(Dataset entries)
^^^^

/-- A cycle of one attempt, with as many deliveries as the bound asks for. -/
theorem witness_CycleEndsWithinTwiceTheBudget :
    let s := withParams 1 25 State.reset
    s.Inv ∧ s.phase.waiting = false ∧ staysInCycle [.chunk [0xDD#8], .timeout] s.newCycle
      ∧ (∃ t, execAll [.start, .chunk [0xDD#8], .timeout] s = .next t ∧ t.done = true)
      ∧ 2 * s.cfg.maxAttempts ≤ [Instr.chunk [0xDD#8], .timeout].countP Instr.delivery :=
  ⟨by decide, by decide,
    ⟨by decide, by decide, by decide, fun _ _ => ⟨by decide, by decide, nofun, fun _ _ => trivial⟩⟩,
    ⟨_, rfl, by decide⟩, by decide⟩

/-- A reply that fills the buffer. -/
theorem witness_SplitPointOfAReplyIsInvisible :
    let s := withParams 10 34 (stateAt .wait0 1 [])
    s.Inv ∧ s.phase = .wait0 ∧ FX34.length ≤ s.cfg.frameBufBytes := by decide

/-- Two states whose `BUF` differ at `BUF_LEN`, where the second chunk will be stored. -/
theorem witness_StaleBufferBytesAreNeverRead :
    let s := presenting [encode (.chunk (FX35.drop 20))] (stateAt .wait1 1 (FX35.take 20))
    let u := { s with buf := s.buf.write 20 0x77#8 }
    s.buf.wf ∧ u.buf.wf ∧ s.sameButStale u ∧ s.buf ≠ u.buf ∧ ∃ t, step s = .next t ∧ t.phase = .doneOk :=
  ⟨by decide, by decide,
    ⟨⟨rfl, rfl, rfl, rfl, rfl, rfl, rfl⟩, ⟨rfl, rfl, rfl, rfl, rfl⟩, rfl, by decide⟩, by decide, _, rfl, by decide⟩

theorem witness_ReadsAndUnitOperationsLeaveTheBlockAlone :
    (Instr.read 0x0#4).blockStep = false ∧ Instr.sendreq.blockStep = false
    ∧ (∃ t, exec (.read 0x0#4) (decoded recFX34) = .next t ∧ t.rdata = 0x081B#16)
    ∧ ∃ t, exec .sendreq State.reset = .next t ∧ t.out.length = 1 :=
  ⟨by decide, by decide, ⟨_, rfl, by decide⟩, ⟨_, rfl, by decide⟩⟩

theorem witness_DecodeFnExtractsTheFields :
    decodeFn FA34 = .ok { recFX34 with imain := 0xFF38#16, prot := 0x0880#16, pcode := 0xB#4 } := by decide

/-- Frames that differ in a byte of each undecoded range, at its ends. -/
theorem witness_UndecodedBytesChangeNothing :
    let g := (((((FX34.set 2 0xFF#8).set 3 0xFF#8).set 14 0xFF#8).set 19 0xFF#8).set 22 0xFF#8).set 24 0xFF#8
      |>.set 32 0xFF#8
    FX34.length = g.length ∧ FX34 ≠ g
      ∧ ∀ i, i < FX34.length →
          FX34.getD i 0#8 = g.getD i 0#8 ∨ i = 2 ∨ i = 3 ∨ (14 ≤ i ∧ i ≤ 19) ∨ i = 22
            ∨ (24 ≤ i ∧ i + 2 ≤ FX34.length) := by decide

/-- The last addresses at which a read of each width has a value, and the first at which it has none. -/
theorem witness_MemReadIsBigEndian :
    let s := stateAt .wait1 1 (FX35.take 20)
    19 + 1 ≤ s.bufLen ∧ 18 + 2 ≤ s.bufLen ∧ s.bufLen < 20 + 1 ∧ s.bufLen < 19 + 2 := by decide

theorem witness_ExtractorsReadTheBuffer :
    let s := stateAt .wait1 1 (FX35.take 20)
    4 + 14 + 2 ≤ s.bufLen ∧ 4 + 15 + 1 ≤ s.bufLen := by decide

theorem witness_StoredBytesReadBack : Memory.wf [(0, 0xDD#8), (3, 0x1B#8)] := by decide

/-- The shortest string for each extractor. -/
theorem witness_ExtractorsCompleteOnTheirBytes :
    6 ≤ (FX35.take 6).length ∧ 8 ≤ (FX35.take 8).length ∧ 10 ≤ (FX35.take 10).length ∧ 12 ≤ (FX35.take 12).length
    ∧ 14 ≤ (FX35.take 14).length ∧ 22 ≤ (FX35.take 22).length ∧ 24 ≤ (FX35.take 24).length := by decide

/-- The longest string on which each extractor stops. -/
theorem witness_ExtractorsStopPastTheFrame :
    (FX35.take 5).length < 6 ∧ (FX35.take 7).length < 8 ∧ (FX35.take 9).length < 10 ∧ (FX35.take 11).length < 12
    ∧ (FX35.take 13).length < 14 ∧ (FX35.take 21).length < 22 ∧ (FX35.take 23).length < 24 := by decide

theorem witness_UnitOperationsBuildTheRecord : validFrame FA34 = true ∧ validFrame FS25 = true := by decide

^^^^

• **WORK ORDER**
An exact copy of all the records is the only acceptable answer.

• **RESPONSE BELOW**
/-- A cycle of one attempt, with as many deliveries as the bound asks for. -/
theorem witness_CycleEndsWithinTwiceTheBudget :
    let s := withParams 1 25 State.reset
    s.Inv ∧ s.phase.waiting = false ∧ staysInCycle [.chunk [0xDD#8], .timeout] s.newCycle
      ∧ (∃ t, execAll [.start, .chunk [0xDD#8], .timeout] s = .next t ∧ t.done = true)
      ∧ 2 * s.cfg.maxAttempts ≤ [Instr.chunk [0xDD#8], .timeout].countP Instr.delivery :=
  ⟨by decide, by decide,
    ⟨by decide, by decide, by decide, fun _ _ => ⟨by decide, by decide, nofun, fun _ _ => trivial⟩⟩,
    ⟨_, rfl, by decide⟩, by decide⟩

/-- A reply that fills the buffer. -/
theorem witness_SplitPointOfAReplyIsInvisible :
    let s := withParams 10 34 (stateAt .wait0 1 [])
    s.Inv ∧ s.phase = .wait0 ∧ FX34.length ≤ s.cfg.frameBufBytes := by decide

/-- Two states whose `BUF` differ at `BUF_LEN`, where the second chunk will be stored. -/
theorem witness_StaleBufferBytesAreNeverRead :
    let s := presenting [encode (.chunk (FX35.drop 20))] (stateAt .wait1 1 (FX35.take 20))
    let u := { s with buf := s.buf.write 20 0x77#8 }
    s.buf.wf ∧ u.buf.wf ∧ s.sameButStale u ∧ s.buf ≠ u.buf ∧ ∃ t, step s = .next t ∧ t.phase = .doneOk :=
  ⟨by decide, by decide,
    ⟨⟨rfl, rfl, rfl, rfl, rfl, rfl, rfl⟩, ⟨rfl, rfl, rfl, rfl, rfl⟩, rfl, by decide⟩, by decide, _, rfl, by decide⟩

theorem witness_ReadsAndUnitOperationsLeaveTheBlockAlone :
    (Instr.read 0x0#4).blockStep = false ∧ Instr.sendreq.blockStep = false
    ∧ (∃ t, exec (.read 0x0#4) (decoded recFX34) = .next t ∧ t.rdata = 0x081B#16)
    ∧ ∃ t, exec .sendreq State.reset = .next t ∧ t.out.length = 1 :=
  ⟨by decide, by decide, ⟨_, rfl, by decide⟩, ⟨_, rfl, by decide⟩⟩

theorem witness_DecodeFnExtractsTheFields :
    decodeFn FA34 = .ok { recFX34 with imain := 0xFF38#16, prot := 0x0880#16, pcode := 0xB#4 } := by decide

/-- Frames that differ in a byte of each undecoded range, at its ends. -/
theorem witness_UndecodedBytesChangeNothing :
    let g := (((((FX34.set 2 0xFF#8).set 3 0xFF#8).set 14 0xFF#8).set 19 0xFF#8).set 22 0xFF#8).set 24 0xFF#8
      |>.set 32 0xFF#8
    FX34.length = g.length ∧ FX34 ≠ g
      ∧ ∀ i, i < FX34.length →
          FX34.getD i 0#8 = g.getD i 0#8 ∨ i = 2 ∨ i = 3 ∨ (14 ≤ i ∧ i ≤ 19) ∨ i = 22
            ∨ (24 ≤ i ∧ i + 2 ≤ FX34.length) := by decide

/-- The last addresses at which a read of each width has a value, and the first at which it has none. -/
theorem witness_MemReadIsBigEndian :
    let s := stateAt .wait1 1 (FX35.take 20)
    19 + 1 ≤ s.bufLen ∧ 18 + 2 ≤ s.bufLen ∧ s.bufLen < 20 + 1 ∧ s.bufLen < 19 + 2 := by decide

theorem witness_ExtractorsReadTheBuffer :
    let s := stateAt .wait1 1 (FX35.take 20)
    4 + 14 + 2 ≤ s.bufLen ∧ 4 + 15 + 1 ≤ s.bufLen := by decide

theorem witness_StoredBytesReadBack : Memory.wf [(0, 0xDD#8), (3, 0x1B#8)] := by decide

/-- The shortest string for each extractor. -/
theorem witness_ExtractorsCompleteOnTheirBytes :
    6 ≤ (FX35.take 6).length ∧ 8 ≤ (FX35.take 8).length ∧ 10 ≤ (FX35.take 10).length ∧ 12 ≤ (FX35.take 12).length
    ∧ 14 ≤ (FX35.take 14).length ∧ 22 ≤ (FX35.take 22).length ∧ 24 ≤ (FX35.take 24).length := by decide

/-- The longest string on which each extractor stops. -/
theorem witness_ExtractorsStopPastTheFrame :
    (FX35.take 5).length < 6 ∧ (FX35.take 7).length < 8 ∧ (FX35.take 9).length < 10 ∧ (FX35.take 11).length < 12
    ∧ (FX35.take 13).length < 14 ∧ (FX35.take 21).length < 22 ∧ (FX35.take 23).length < 24 := by decide

theorem witness_UnitOperationsBuildTheRecord : validFrame FA34 = true ∧ validFrame FS25 = true := by decide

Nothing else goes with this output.